With both ends included, repeat exactly the lines of the entries below from the one containing "def wordB (op" down to the one containing "interrupted are no part of the word. -/", and no others.

START Supplied records

-- ==== Sys2Proof/Decode.lean ====
section
/-! DEFINITION. Words that spell commands. spec/opcode_table.json gives its rows no bits, so no word spells a command of the block
as a whole; the words of the engines' instruction memories (R202, R203) do spell the commands of the engines. -/

namespace Sys2Proof

/-- The command that a word spells by the table's bits: the table gives none. -/
def decodeTableWord (_nbits _w : Nat) : Option Instr := none

/-! ### Words of the instruction memory (R202) -/

/-- The formats of R202, from the major opcode down. -/
def wordR (op : BitVec 6) (rd rs1 rs2 : BitVec 4) (fn : BitVec 14) : BitVec 32 := op ++ rd ++ rs1 ++ rs2 ++ fn
def wordI (op : BitVec 6) (rd rs1 : BitVec 4) (imm : BitVec 18) : BitVec 32 := op ++ rd ++ rs1 ++ imm
def wordL (op : BitVec 6) (rd : BitVec 4) (imm : BitVec 22) : BitVec 32 := op ++ rd ++ imm
def wordB (op : BitVec 6) (rs1 rs2 : BitVec 4) (cond : BitVec 3) (off : BitVec 15) : BitVec 32 := op ++ rs1 ++ rs2 ++ cond ++ off
def wordA (op : BitVec 6) (rx rs1 rs2 : BitVec 4) (fn : BitVec 12) (acc : BitVec 2) : BitVec 32 := op ++ rx ++ rs1 ++ rs2 ++ fn ++ acc
def wordF (op : BitVec 6) (rd rs1 rs2 : BitVec 4) (rm : BitVec 3) (fn : BitVec 11) : BitVec 32 := op ++ rd ++ rs1 ++ rs2 ++ rm ++ fn
def wordV (op : BitVec 6) (rd rs1 rs2 kind rk rp : BitVec 4) (j : BitVec 2) : BitVec 32 :=
  op ++ rd ++ rs1 ++ rs2 ++ kind ++ rk ++ rp ++ j

/-- The word of an engine command (R203); every other command has none. When a DONE is counted and where a long instruction is
interrupted are no part of the word. -/
def ceWord : Instr → Option (BitVec 32)
  | .ceNop _ rd rs1 rs2 => some (wordR 0x00#6 rd rs1 rs2 0#14)
  | .ceDone _ rd rs1 rs2 _ => some (wordR 0x00#6 rd rs1 rs2 1#14)
  | .ceResume _ rd rs1 rs2 => some (wordR 0x00#6 rd rs1 rs2 2#14)
  | .ceAbandon _ rd rs1 rs2 => some (wordR 0x00#6 rd rs1 rs2 3#14)
  | .ceTrap _ rd rs1 rs2 => some (wordR 0x00#6 rd rs1 rs2 4#14)
  | .ceAdd _ rd rs1 rs2 => some (wordR 0x01#6 rd rs1 rs2 0#14)
  | .ceSub _ rd rs1 rs2 => some (wordR 0x01#6 rd rs1 rs2 1#14)
  | .ceAnd _ rd rs1 rs2 => some (wordR 0x01#6 rd rs1 rs2 2#14)
  | .ceOr _ rd rs1 rs2 => some (wordR 0x01#6 rd rs1 rs2 3#14)
  | .ceXor _ rd rs1 rs2 => some (wordR 0x01#6 rd rs1 rs2 4#14)
  | .ceShl _ rd rs1 rs2 => some (wordR 0x01#6 rd rs1 rs2 5#14)
  | .ceShr _ rd rs1 rs2 => some (wordR 0x01#6 rd rs1 rs2 6#14)
  | .ceSar _ rd rs1 rs2 => some (wordR 0x01#6 rd rs1 rs2 7#14)
  | .ceSlt _ rd rs1 rs2 => some (wordR 0x01#6 rd rs1 rs2 8#14)
  | .ceSltu _ rd rs1 rs2 => some (wordR 0x01#6 rd rs1 rs2 9#14)
  | .ceMin _ rd rs1 rs2 => some (wordR 0x01#6 rd rs1 rs2 10#14)
  | .ceMax _ rd rs1 rs2 => some (wordR 0x01#6 rd rs1 rs2 11#14)
  | .ceMinu _ rd rs1 rs2 => some (wordR 0x01#6 rd rs1 rs2 12#14)
  | .ceMaxu _ rd rs1 rs2 => some (wordR 0x01#6 rd rs1 rs2 13#14)
  | .ceMul _ rd rs1 rs2 => some (wordR 0x01#6 rd rs1 rs2 14#14)
  | .ceClz _ rd rs1 rs2 => some (wordR 0x01#6 rd rs1 rs2 15#14)
  | .ceAddi _ rd rs1 imm => some (wordI 0x02#6 rd rs1 imm)
  | .ceAndi _ rd rs1 imm => some (wordI 0x03#6 rd rs1 imm)
  | .ceOri _ rd rs1 imm => some (wordI 0x04#6 rd rs1 imm)
  | .ceXori _ rd rs1 imm => some (wordI 0x05#6 rd rs1 imm)
  | .ceShli _ rd rs1 imm => some (wordI 0x06#6 rd rs1 imm)
  | .ceShri _ rd rs1 imm => some (wordI 0x07#6 rd rs1 imm)
  | .ceSari _ rd rs1 imm => some (wordI 0x08#6 rd rs1 imm)
  | .ceLd _ rd rs1 imm => some (wordI 0x10#6 rd rs1 imm)
  | .ceSt _ rd rs1 imm => some (wordI 0x11#6 rd rs1 imm)
  | .ceLda _ rd rs1 imm => some (wordI 0x12#6 rd rs1 imm)
  | .ceSta _ rd rs1 imm => some (wordI 0x13#6 rd rs1 imm)
  | .ceJalr _ rd rs1 imm => some (wordI 0x22#6 rd rs1 imm)
  | .ceCsrr _ rd rs1 imm => some (wordI 0x28#6 rd rs1 imm)
  | .ceCsrw _ rd rs1 imm => some (wordI 0x29#6 rd rs1 imm)
  | .ceLil _ rd imm => some (wordL 0x09#6 rd imm)
  | .ceLih _ rd imm => some (wordL 0x0A#6 rd imm)
  | .ceJal _ rd imm => some (wordL 0x21#6 rd imm)
  | .ceMpy _ rx rs1 rs2 acc => some (wordA 0x18#6 rx rs1 rs2 0#12 acc)
  | .ceMac _ rx rs1 rs2 acc => some (wordA 0x18#6 rx rs1 rs2 1#12 acc)
  | .ceMsu _ rx rs1 rs2 acc => some (wordA 0x18#6 rx rs1 rs2 2#12 acc)
  | .ceAclr _ rx rs1 rs2 acc => some (wordA 0x18#6 rx rs1 rs2 3#12 acc)
  | .ceAmov _ rx rs1 rs2 acc => some (wordA 0x18#6 rx rs1 rs2 4#12 acc)
  | .ceArnd _ rx rs1 rs2 acc => some (wordA 0x18#6 rx rs1 rs2 5#12 acc)
  | .ceAext _ rx rs1 rs2 acc => some (wordA 0x18#6 rx rs1 rs2 6#12 acc)
  | .ceAadd _ rx rs1 rs2 acc => some (wordA 0x18#6 rx rs1 rs2 7#12 acc)
  | .ceFadd _ rd rs1 rs2 rm => some (wordF 0x1C#6 rd rs1 rs2 rm 0#11)
  | .ceFsub _ rd rs1 rs2 rm => some (wordF 0x1C#6 rd rs1 rs2 rm 1#11)
  | .ceFmul _ rd rs1 rs2 rm => some (wordF 0x1C#6 rd rs1 rs2 rm 2#11)
  | .ceFdiv _ rd rs1 rs2 rm => some (wordF 0x1C#6 rd rs1 rs2 rm 3#11)
  | .ceFsqrt _ rd rs1 rs2 rm => some (wordF 0x1C#6 rd rs1 rs2 rm 4#11)
  | .ceFma _ rd rs1 rs2 rm => some (wordF 0x1C#6 rd rs1 rs2 rm 5#11)
  | .ceFmin _ rd rs1 rs2 rm => some (wordF 0x1C#6 rd rs1 rs2 rm 6#11)
  | .ceFmax _ rd rs1 rs2 rm => some (wordF 0x1C#6 rd rs1 rs2 rm 7#11)
  | .ceFeq _ rd rs1 rs2 rm => some (wordF 0x1C#6 rd rs1 rs2 rm 8#11)
  | .ceFlt _ rd rs1 rs2 rm => some (wordF 0x1C#6 rd rs1 rs2 rm 9#11)
  | .ceFle _ rd rs1 rs2 rm => some (wordF 0x1C#6 rd rs1 rs2 rm 10#11)
  | .ceFcvtQf _ rd rs1 rs2 rm => some (wordF 0x1C#6 rd rs1 rs2 rm 11#11)
  | .ceFcvtFq _ rd rs1 rs2 rm => some (wordF 0x1C#6 rd rs1 rs2 rm 12#11)
  | .ceFcvtIf _ rd rs1 rs2 rm => some (wordF 0x1C#6 rd rs1 rs2 rm 13#11)
  | .ceFcvtFi _ rd rs1 rs2 rm => some (wordF 0x1C#6 rd rs1 rs2 rm 14#11)
  | .ceFclass _ rd rs1 rs2 rm => some (wordF 0x1C#6 rd rs1 rs2 rm 15#11)
  | .ceFneg _ rd rs1 rs2 rm => some (wordF 0x1C#6 rd rs1 rs2 rm 16#11)
  | .ceFabs _ rd rs1 rs2 rm => some (wordF 0x1C#6 rd rs1 rs2 rm 17#11)
  | .ceBr _ rs1 rs2 cond off => some (wordB 0x20#6 rs1 rs2 cond off)
  | .ceOrdstat _ rd rs1 rs2 rk rp j _ => some (wordV 0x30#6 rd rs1 rs2 0#4 rk rp j)
  | .ceOrdstatM _ rd rs1 rs2 rk rp j _ => some (wordV 0x30#6 rd rs1 rs2 1#4 rk rp j)
  | .ceOrdstatm _ rd rs1 rs2 rk rp j _ => some (wordV 0x30#6 rd rs1 rs2 2#4 rk rp j)
  | .ceOrdstatmM _ rd rs1 rs2 rk rp j _ => some (wordV 0x30#6 rd rs1 rs2 3#4 rk rp j)
  | .ceHist _ rd rs1 rs2 rk rp j _ => some (wordV 0x30#6 rd rs1 rs2 4#4 rk rp j)
  | .ceVdot _ rd rs1 rs2 rk rp j _ => some (wordV 0x30#6 rd rs1 rs2 5#4 rk rp j)
  | _ => none

/-- SYS, by fn (opcode 0x00). -/
def sysOfWord (e : Fin 32) (tick : BitVec 17) (rd rs1 rs2 : BitVec 4) (fn : Nat) : Option Instr :=
  match fn with
  | 0 => some (.ceNop e rd rs1 rs2)
  | 1 => some (.ceDone e rd rs1 rs2 tick)
  | 2 => some (.ceResume e rd rs1 rs2)
  | 3 => some (.ceAbandon e rd rs1 rs2)
  | 4 => some (.ceTrap e rd rs1 rs2)
  | _ => none

/-- ALU, by fn (opcode 0x01). -/
def aluOfWord (e : Fin 32) (rd rs1 rs2 : BitVec 4) (fn : Nat) : Option Instr :=
  match fn with
  | 0 => some (.ceAdd e rd rs1 rs2)
  | 1 => some (.ceSub e rd rs1 rs2)
  | 2 => some (.ceAnd e rd rs1 rs2)
  | 3 => some (.ceOr e rd rs1 rs2)
  | 4 => some (.ceXor e rd rs1 rs2)
  | 5 => some (.ceShl e rd rs1 rs2)
  | 6 => some (.ceShr e rd rs1 rs2)
  | 7 => some (.ceSar e rd rs1 rs2)
  | 8 => some (.ceSlt e rd rs1 rs2)
  | 9 => some (.ceSltu e rd rs1 rs2)
  | 10 => some (.ceMin e rd rs1 rs2)
  | 11 => some (.ceMax e rd rs1 rs2)
  | 12 => some (.ceMinu e rd rs1 rs2)
  | 13 => some (.ceMaxu e rd rs1 rs2)
  | 14 => some (.ceMul e rd rs1 rs2)
  | 15 => some (.ceClz e rd rs1 rs2)
  | _ => none

/-- MACQ, by fn (opcode 0x18). -/
def macOfWord (e : Fin 32) (rx rs1 rs2 : BitVec 4) (acc : BitVec 2) (fn : Nat) : Option Instr :=
  match fn with
  | 0 => some (.ceMpy e rx rs1 rs2 acc)
  | 1 => some (.ceMac e rx rs1 rs2 acc)
  | 2 => some (.ceMsu e rx rs1 rs2 acc)
  | 3 => some (.ceAclr e rx rs1 rs2 acc)
  | 4 => some (.ceAmov e rx rs1 rs2 acc)
  | 5 => some (.ceArnd e rx rs1 rs2 acc)
  | 6 => some (.ceAext e rx rs1 rs2 acc)
  | 7 => some (.ceAadd e rx rs1 rs2 acc)
  | _ => none

/-- F40, by fn[10:0] (opcode 0x1C). -/
def f40OfWord (e : Fin 32) (rd rs1 rs2 : BitVec 4) (rm : BitVec 3) (fn : Nat) : Option Instr :=
  match fn with
  | 0 => some (.ceFadd e rd rs1 rs2 rm)
  | 1 => some (.ceFsub e rd rs1 rs2 rm)
  | 2 => some (.ceFmul e rd rs1 rs2 rm)
  | 3 => some (.ceFdiv e rd rs1 rs2 rm)
  | 4 => some (.ceFsqrt e rd rs1 rs2 rm)
  | 5 => some (.ceFma e rd rs1 rs2 rm)
  | 6 => some (.ceFmin e rd rs1 rs2 rm)
  | 7 => some (.ceFmax e rd rs1 rs2 rm)
  | 8 => some (.ceFeq e rd rs1 rs2 rm)
  | 9 => some (.ceFlt e rd rs1 rs2 rm)
  | 10 => some (.ceFle e rd rs1 rs2 rm)
  | 11 => some (.ceFcvtQf e rd rs1 rs2 rm)
  | 12 => some (.ceFcvtFq e rd rs1 rs2 rm)
  | 13 => some (.ceFcvtIf e rd rs1 rs2 rm)
  | 14 => some (.ceFcvtFi e rd rs1 rs2 rm)
  | 15 => some (.ceFclass e rd rs1 rs2 rm)
  | 16 => some (.ceFneg e rd rs1 rs2 rm)
  | 17 => some (.ceFabs e rd rs1 rs2 rm)
  | _ => none

/-- VEC, by kind (opcode 0x30). -/
def vecOfWord (e : Fin 32) (stop : Option Nat) (rd rs1 rs2 rk rp : BitVec 4) (j : BitVec 2) (fn : Nat) : Option Instr :=
  match fn with
  | 0 => some (.ceOrdstat e rd rs1 rs2 rk rp j stop)
  | 1 => some (.ceOrdstatM e rd rs1 rs2 rk rp j stop)
  | 2 => some (.ceOrdstatm e rd rs1 rs2 rk rp j stop)
  | 3 => some (.ceOrdstatmM e rd rs1 rs2 rk rp j stop)
  | 4 => some (.ceHist e rd rs1 rs2 rk rp j stop)
  | 5 => some (.ceVdot e rd rs1 rs2 rk rp j stop)
  | _ => none

/-- The command that a word at the PC of engine `e` spells (R202, R203), with what the word does not say: the tick at which a DONE
is counted, and the unit at which a long instruction is interrupted. `none` for an unlisted opcode, fn or kind (R204). -/
def ceOfWord (e : Fin 32) (tick : BitVec 17) (stop : Option Nat) (w : BitVec 32) : Option Instr :=
  let rd := w.extractLsb' 22 4
  let rs1 := w.extractLsb' 18 4
  let rs2 := w.extractLsb' 14 4
  let imm := w.extractLsb' 0 18
  match (w.extractLsb' 26 6).toNat with
  | 0x00 => sysOfWord e tick rd rs1 rs2 (w.extractLsb' 0 14).toNat
  | 0x01 => aluOfWord e rd rs1 rs2 (w.extractLsb' 0 14).toNat
  | 0x02 => some (.ceAddi e rd rs1 imm)
  | 0x03 => some (.ceAndi e rd rs1 imm)
  | 0x04 => some (.ceOri e rd rs1 imm)
  | 0x05 => some (.ceXori e rd rs1 imm)
  | 0x06 => some (.ceShli e rd rs1 imm)
  | 0x07 => some (.ceShri e rd rs1 imm)
  | 0x08 => some (.ceSari e rd rs1 imm)
  | 0x09 => some (.ceLil e rd (w.extractLsb' 0 22))
  | 0x0A => some (.ceLih e rd (w.extractLsb' 0 22))
  | 0x10 => some (.ceLd e rd rs1 imm)
  | 0x11 => some (.ceSt e rd rs1 imm)
  | 0x12 => some (.ceLda e rd rs1 imm)
  | 0x13 => some (.ceSta e rd rs1 imm)
  | 0x18 => macOfWord e rd rs1 rs2 (w.extractLsb' 0 2) (w.extractLsb' 2 12).toNat
  | 0x1C => f40OfWord e rd rs1 rs2 (w.extractLsb' 11 3) (w.extractLsb' 0 11).toNat
  | 0x20 => some (.ceBr e rd rs1 (w.extractLsb' 15 3) (w.extractLsb' 0 15))
  | 0x21 => some (.ceJal e rd (w.extractLsb' 0 22))
  | 0x22 => some (.ceJalr e rd rs1 imm)
  | 0x28 => some (.ceCsrr e rd rs1 imm)
  | 0x29 => some (.ceCsrw e rd rs1 imm)
  | 0x30 => vecOfWord e stop rd rs1 rs2 (w.extractLsb' 6 4) (w.extractLsb' 2 4) (w.extractLsb' 0 2) (w.extractLsb' 10 4).toNat
  | _ => none

end Sys2Proof
end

END Supplied records

### Result for this task
def wordB (op : BitVec 6) (rs1 rs2 : BitVec 4) (cond : BitVec 3) (off : BitVec 15) : BitVec 32 := op ++ rs1 ++ rs2 ++ cond ++ off
def wordA (op : BitVec 6) (rx rs1 rs2 : BitVec 4) (fn : BitVec 12) (acc : BitVec 2) : BitVec 32 := op ++ rx ++ rs1 ++ rs2 ++ fn ++ acc
def wordF (op : BitVec 6) (rd rs1 rs2 : BitVec 4) (rm : BitVec 3) (fn : BitVec 11) : BitVec 32 := op ++ rd ++ rs1 ++ rs2 ++ rm ++ fn
def wordV (op : BitVec 6) (rd rs1 rs2 kind rk rp : BitVec 4) (j : BitVec 2) : BitVec 32 :=
  op ++ rd ++ rs1 ++ rs2 ++ kind ++ rk ++ rp ++ j

/-- The word of an engine command (R203); every other command has none. When a DONE is counted and where a long instruction is
interrupted are no part of the word. -/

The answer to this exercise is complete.